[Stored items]
=== Begin Enclosure ===

/-- Of R253, R259 to R261, R272, R407: a command slot that a window needs serves no request; one that none needs
serves a granule of the request chosen while its controller has power. A write that has been served completes; a
deadline it misses is counted. A Weighhouse die that is cut off gets no answer. -/
def Obligations.RequestsAreServed : Prop :=
  (∀ (pc : Fin 64) (s : State),
    exec (.commandSlotArbitration pc true) s = .next s ∧
    (∀ r, s.slotChoice pc = some r → r.todo = [pc.val] → s.domainOn (35 + pc.val / 32) = true →
      ∃ t, exec (.commandSlotArbitration pc false) s = .next t ∧ t.memSys.queue = s.memSys.queue.erase r ∧
        t.memSys.issued = s.memSys.issued ++ [{ r with todo := [] }] ∧
        Tbl.get 0 t.memSys.lastPart pc = r.part ∧ changesOnly [.memSys] s t)) ∧
  (∀ (req : Nat) (r : Request) (e : EccResult) (s : State), s.memSys.issued.find? (fun x => x.id == req) = some r →
    (s.cutOff r.master = true → ∃ t, exec (.regulatedRequestComplete req e) s = .next t ∧
      t.memSys = { s.memSys with issued := s.memSys.issued.erase r } ∧ changesOnly [.memSys] s t) ∧
    (s.cutOff r.master = false → r.write = true → ∃ t, exec (.regulatedRequestComplete req e) s = .next t ∧
      t.memSys.issued = s.memSys.issued.erase r ∧ t.mem = s.mem ∧
      Tbl.get none t.memSys.answers (r.master + 16 * r.stall) = some ⟨r.id, false, []⟩ ∧
      (∀ d, r.deadline = some d → d < s.now → s.fld .MEM_PART_STAT_DL_MISSES r.part < 65535 →
        t.fld .MEM_PART_STAT_DL_MISSES r.part = s.fld .MEM_PART_STAT_DL_MISSES r.part + 1) ∧
      (r.deadline = none → t.fld .MEM_PART_STAT_DL_MISSES r.part = s.fld .MEM_PART_STAT_DL_MISSES r.part)) ∧
    (s.cutOff r.master = false → r.write = false → let a := s.devAddr r.stall r.addr
      (s.poisonedIn a r.size = false → ∃ t, exec (.regulatedRequestComplete req []) s = .next t ∧
        Tbl.get none t.memSys.answers (r.master + 16 * r.stall) = some ⟨r.id, false, s.devRead a r.size⟩) ∧
      (s.poisonedIn a r.size = true → a < hbmSize → ∃ t x, exec (.regulatedRequestComplete req e) s = .next t ∧
        Tbl.get none t.memSys.answers (r.master + 16 * r.stall) = some x ∧ x.error = true)))

/-- Of R245 to R250, R254, R255: memory maintenance, where the regulator of master 10 covers it. A good scrub burst
goes on to the next 32 bytes; one with one bad symbol counts as corrected on the pseudo-channel that serves it, one
with two as uncorrectable; a granule of a retired pseudo-channel is copied in order; at a refresh position the bank
whose turn it is is refreshed; a stack above 85 °C decides on doubled refresh with a record; at a frame boundary the
decision takes effect. R271, R272: a resend on a purl link in service is counted at its end, and a failure takes the
link out of service with a record of severity 3 in Drive and 2 otherwise; on a link that is out of service both do
nothing. -/
def Obligations.MemoryAndLinksAreMaintained : Prop :=
  ((∀ s : State, let k := s.serving (s.memSys.scrub / 256)
     (s.spend 32 = none → ∀ e, exec (.scrubBurst e) s = .next s) ∧
     (∀ u, s.spend 32 = some u →
       (s.poisonedIn s.memSys.scrub 32 = false → ∃ t, exec (.scrubBurst []) s = .next t ∧
         t.memSys.scrub = (s.memSys.scrub + 32) % hbmSize ∧ t.mem = s.mem ∧ changesOnly [.memSys] s t) ∧
       (∀ o x, s.fld .MEM_PC_ECC_CE k < 65535 → ∃ t, exec (.scrubBurst [⟨o, [x]⟩]) s = .next t ∧
         t.fld .MEM_PC_ECC_CE k = s.fld .MEM_PC_ECC_CE k + 1) ∧
       (∀ o x y, x ≠ y → s.fld .MEM_PC_ECC_UE k < 65535 → ∃ t, exec (.scrubBurst [⟨o, [x, y]⟩]) s = .next t ∧
         t.fld .MEM_PC_ECC_UE k = s.fld .MEM_PC_ECC_UE k + 1))) ∧
   (∀ (pc : Fin 64) (s u : State), (s.channel pc).spare.isSome = true → (s.channel pc).copied < 3145728 →
     s.spend 512 = some u → let g := granuleAt pc (s.channel pc).copied
     (s.poisonedIn (g * 256) 256 = false → ∃ t, exec (.retireGranuleCopied pc []) s = .next t ∧
       t.channel pc = { s.channel pc with copied := (s.channel pc).copied + 1 } ∧ t.memSys.poisoned = s.memSys.poisoned ∧
       changesOnly [.memSys] s t) ∧
     (∀ o x y, x ≠ y → ∃ t, exec (.retireGranuleCopied pc [⟨o, [x, y]⟩]) s = .next t ∧ g ∈ t.memSys.poisoned)) ∧
   (∀ (pc : Fin 64) (bank : Nat) (s : State), let k := pc.val * 65536 + bank % 65536
     let turn := (Tbl.get (0, 0) s.memSys.rotation pc.val).1
     (s.refreshDue pc = true → bank = turn → ∃ t, exec (.refreshSlot pc bank) s = .next t ∧
       Tbl.get 0 t.memSys.refreshes k = Tbl.get 0 s.memSys.refreshes k + 1 ∧
       (Tbl.get (0, 0) t.memSys.rotation pc.val).1 = (turn + 1) % max 1 Config.refreshBanks ∧ t.refreshDue pc = false ∧
       changesOnly [.memSys] s t) ∧
     (s.refreshDue pc = false ∨ bank ≠ turn → exec (.refreshSlot pc bank) s = .next s)) ∧
   (∀ (t0 t1 : Int) (x y : Stack) (s : State), s.memSys.hbmStacks = [x, y] → 85 < t0 → t1 ≤ 85 → x.doubled = false →
     x.pending = none → y.doubled = false →
     ∃ t u, exec (.stackTempRead t0 t1) s = .next t ∧ t.memSys.hbmStacks[0]? = some u ∧ u.temp = t0 ∧ u.doubled = false ∧
       u.pending = some true ∧ recordMade 0x520 1 s t ∧ changesOnly (.memSys :: recordParts) s t) ∧
   (∀ (k : Fin 2) (x : Stack) (s : State), s.memSys.hbmStacks[k.val]? = some x → s.fabric.beat % 8192 = 0 →
     (x.pending = some true ∨ x.pending = some false) →
     ∃ t u, exec (.refreshRateChange k) s = .next t ∧ t.memSys.hbmStacks[k.val]? = some u ∧ u.pending = none ∧
       (u.doubled = true ↔ x.pending = some true))) ∧
  (∀ (l : Fin 14) (s : State),
     (s.purlUp l = true →
       (l.val < 6 → s.fld .CD_PURL_RETRY_COUNT l 1 < 65535 → ∃ t, exec (.purlCrcResend l) s = .next t ∧
         t.fld .CD_PURL_RETRY_COUNT l 1 = s.fld .CD_PURL_RETRY_COUNT l 1 + 1 ∧
         fieldsOnly [(.CD_PURL_RETRY_COUNT, l, 1)] s t ∧ changesOnly [.regs] s t) ∧
       (∀ d : Fin 6, l.val = d + 6 → s.fld .CD_PURL_RETRY_COUNT d 0 < 65535 → ∃ t, exec (.purlCrcResend l) s = .next t ∧
         t.fld .CD_PURL_RETRY_COUNT d 0 = s.fld .CD_PURL_RETRY_COUNT d 0 + 1 ∧
         fieldsOnly [(.CD_PURL_RETRY_COUNT, d, 0)] s t ∧ changesOnly [.regs] s t) ∧
       (∀ k : Fin 2, l.val = k + 12 → s.fld .HUB_CFG_PURL_WH_RETRY_COUNT k < 65535 →
         ∃ t, exec (.purlCrcResend l) s = .next t ∧
           t.fld .HUB_CFG_PURL_WH_RETRY_COUNT k = s.fld .HUB_CFG_PURL_WH_RETRY_COUNT k + 1 ∧
           fieldsOnly [(.HUB_CFG_PURL_WH_RETRY_COUNT, k, 0)] s t ∧ changesOnly [.regs] s t) ∧
       (∃ t, exec (.purlLinkDown l) s = .next t ∧ t.purlUp l = false ∧
         (∀ k, k ≠ l.val → t.purlUp k = s.purlUp k) ∧ recordMade 0x530 (if s.inDrive then 3 else 2) s t ∧
         changesOnly (.memSys :: recordParts) s t)) ∧
     (s.purlUp l = false → exec (.purlCrcResend l) s = .next s ∧ exec (.purlLinkDown l) s = .next s))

=== End Enclosure ===

## Required work
Return word for word the lines above from the line with "serves a granule" to the line with "t.memSys.issued = s.memSys.issued.erase", including both and leaving out all others.

## Response box
serves a granule of the request chosen while its controller has power. A write that has been served completes; a
deadline it misses is counted. A Weighhouse die that is cut off gets no answer. -/
def Obligations.RequestsAreServed : Prop :=
  (∀ (pc : Fin 64) (s : State),
    exec (.commandSlotArbitration pc true) s = .next s ∧
    (∀ r, s.slotChoice pc = some r → r.todo = [pc.val] → s.domainOn (35 + pc.val / 32) = true →
      ∃ t, exec (.commandSlotArbitration pc false) s = .next t ∧ t.memSys.queue = s.memSys.queue.erase r ∧
        t.memSys.issued = s.memSys.issued ++ [{ r with todo := [] }] ∧
        Tbl.get 0 t.memSys.lastPart pc = r.part ∧ changesOnly [.memSys] s t)) ∧
  (∀ (req : Nat) (r : Request) (e : EccResult) (s : State), s.memSys.issued.find? (fun x => x.id == req) = some r →
    (s.cutOff r.master = true → ∃ t, exec (.regulatedRequestComplete req e) s = .next t ∧
      t.memSys = { s.memSys with issued := s.memSys.issued.erase r } ∧ changesOnly [.memSys] s t) ∧
    (s.cutOff r.master = false → r.write = true → ∃ t, exec (.regulatedRequestComplete req e) s = .next t ∧
      t.memSys.issued = s.memSys.issued.erase r ∧ t.mem = s.mem ∧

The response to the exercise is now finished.